- ACTION ITEM
Please keep to the lines below from the one with "then .verify else f.rx)" through the one with "x.window = d.window", and restate them word for word, ends included.

- MATERIAL FOR THIS EXERCISE
/-- R29, R108: where no test holds more than 128 slots, the run lists of a plan count 128 slots, none of its runs is empty
and neighbours differ in owner. -/
def Obligations.RunListsCount128Slots : Prop :=
  ∀ (s : State) (w : Way) (c : Carrier) (runs : List Run),
    (∀ d : Carrier, (s.tru.holdings.get d).requirement.count ≤ 128) →
    (s.planDirection w).runs.get c = some runs →
      runSlots runs = 128 ∧ (∀ r ∈ runs, 0 < r.count)
        ∧ ∀ (i : Nat) (x y : Run), runs[i]? = some x → runs[i + 1]? = some y → x.owner ≠ y.owner

/-! ### Deliveries and misses -/

/-- R33, R34, R39, R54, R56 to R61: a delivery to a framer in OFF is ignored. In HUNT or VERIFY a GOOD header begins or
extends a run, a BAD one is counted and leads to HUNT; the quality report joins the inbound window, makes one inbound
decision, and the miss timer restarts. A decision: none under a pin; P0 in SETUP and ALIGN; on uncorrected FEC the next
lower admitted profile; from a profile not admitted, or below its down threshold, the highest one below that is admitted
and whose down threshold is met; else one step toward the lowest admitted profile above, taken at the 64th in a row. -/
def Obligations.DeliveryBeforeSync : Prop :=
  (∀ (env : List Outside) (c : Carrier) (d : Delivery) (s : State),
    let e := s.enter env (.delivery env c d)
    let f := e.cfr.get c
    let far : Word := BitVec.ofNat 32 (readBig (d.header.toList.take 4))
    (f.tx = .off → exec (.delivery env c d) s = .next e)
      ∧ (f.tx ≠ .off → (f.rx = .hunt ∨ (f.rx = .verify ∧ (d.headerGood = false ∨ far ≠ f.expected ∨ f.run < 2))) →
        ∃ t, exec (.delivery env c d) s = .next t
          ∧ (t.cfr.get c).missAt = some (e.tbs.advance + nsUnits 1250000)
          ∧ (t.lau.get c).lastLocal = some ⟨d.snr, d.level⟩
          ∧ (t.lau.get c).inbound.window.getLast? = some d.snr
          ∧ (t.lau.get c).inbound = e.decided c
            { (e.lau.get c).inbound with window := windowAdd (e.lau.get c).inbound.window d.snr } (decide (0 < d.fecBlocks))
          ∧ (t.lau.get c).outbound = (e.lau.get c).outbound
          ∧ (t.cfr.get c).headerErrors = (if d.headerGood then f.headerErrors else f.headerErrors + 1)
          ∧ (f.rx = .hunt ∨ d.headerGood = true → (t.cfr.get c).rx = if d.headerGood then .verify else f.rx)
          ∧ (f.rx = .verify → d.headerGood = false → (t.cfr.get c).rx = .hunt)
          ∧ (d.headerGood = true → (t.cfr.get c).expected = far + 1
            ∧ (t.cfr.get c).run = if f.rx = .verify ∧ far = f.expected then f.run + 1 else 1)
          ∧ (t.cfr.get c).tx = f.tx ∧ t.ras = e.ras ∧ t.shc = e.shc ∧ t.tbs = e.tbs ∧ t.tsv = e.tsv ∧ t.tru = e.tru
          ∧ t.pqu = e.pqu))
    ∧ ∀ (s : State) (c : Carrier) (d : Direction) (fec : Bool),
      let x := s.decided c d fec
      let cur := d.committed.getD 0
      let figure := d.window.sum / d.window.length
      let entry := fun (q : Profile) => (s.lau.get c).table[q]
      let meets := fun (q : Profile) => s.admitted c q = true ∧ (entry q).down ≤ figure
      let low := s.phc.phase = .setup ∨ s.phc.phase = .align
      x.window = d.window ∧ x.committed = d.committed
        ∧ ((s.lau.get c).pin ≠ none → x = { d with stepUp := 0 })
        ∧ ((s.lau.get c).pin = none →
          (low → x.stepUp = 0 ∧ x.next = if cur = 0 then d.next else 0)
          ∧ (¬ low → fec = true → x.stepUp = 0 ∧ (cur = 0 → x.next = d.next)
            ∧ ∀ q : Profile, q < cur → s.admitted c q = true → (∀ r : Profile, q < r → r < cur → s.admitted c r = false) →
              x.next = if q < d.next then q else d.next)
          ∧ (¬ low → fec = false → cur ≠ 0 → (s.admitted c cur = false ∨ figure < (entry cur).down) → x.stepUp = 0
            ∧ ∀ q : Profile, q < cur → (q = 0 ∨ meets q) → (∀ r : Profile, q < r → r < cur → ¬ meets r) →
              x.next = if q < d.next then q else d.next)
          ∧ (¬ low → fec = false → (cur = 0 ∨ meets cur) →
            ((∀ u : Profile, cur < u → s.admitted c u = false) → x = { d with stepUp := 0 })
            ∧ ∀ u : Profile, cur < u → s.admitted c u = true →
              (∀ r : Profile, cur < r → r < u → s.admitted c r = false) →
                (figure < (entry u).up → x = { d with stepUp := 0 })
                ∧ ((entry u).up ≤ figure → d.stepUp < 63 → x = { d with stepUp := d.stepUp + 1 })
                ∧ ((entry u).up ≤ figure → 63 ≤ d.stepUp →
                  x = { d with stepUp := 0, next := if d.next = cur then u else d.next })))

- ANSWER AREA
          ∧ (f.rx = .hunt ∨ d.headerGood = true → (t.cfr.get c).rx = if d.headerGood then .verify else f.rx)
          ∧ (f.rx = .verify → d.headerGood = false → (t.cfr.get c).rx = .hunt)
          ∧ (d.headerGood = true → (t.cfr.get c).expected = far + 1
            ∧ (t.cfr.get c).run = if f.rx = .verify ∧ far = f.expected then f.run + 1 else 1)
          ∧ (t.cfr.get c).tx = f.tx ∧ t.ras = e.ras ∧ t.shc = e.shc ∧ t.tbs = e.tbs ∧ t.tsv = e.tsv ∧ t.tru = e.tru
          ∧ t.pqu = e.pqu))
    ∧ ∀ (s : State) (c : Carrier) (d : Direction) (fec : Bool),
      let x := s.decided c d fec
      let cur := d.committed.getD 0
      let figure := d.window.sum / d.window.length
      let entry := fun (q : Profile) => (s.lau.get c).table[q]
      let meets := fun (q : Profile) => s.admitted c q = true ∧ (entry q).down ≤ figure
      let low := s.phc.phase = .setup ∨ s.phc.phase = .align
      x.window = d.window ∧ x.committed = d.committed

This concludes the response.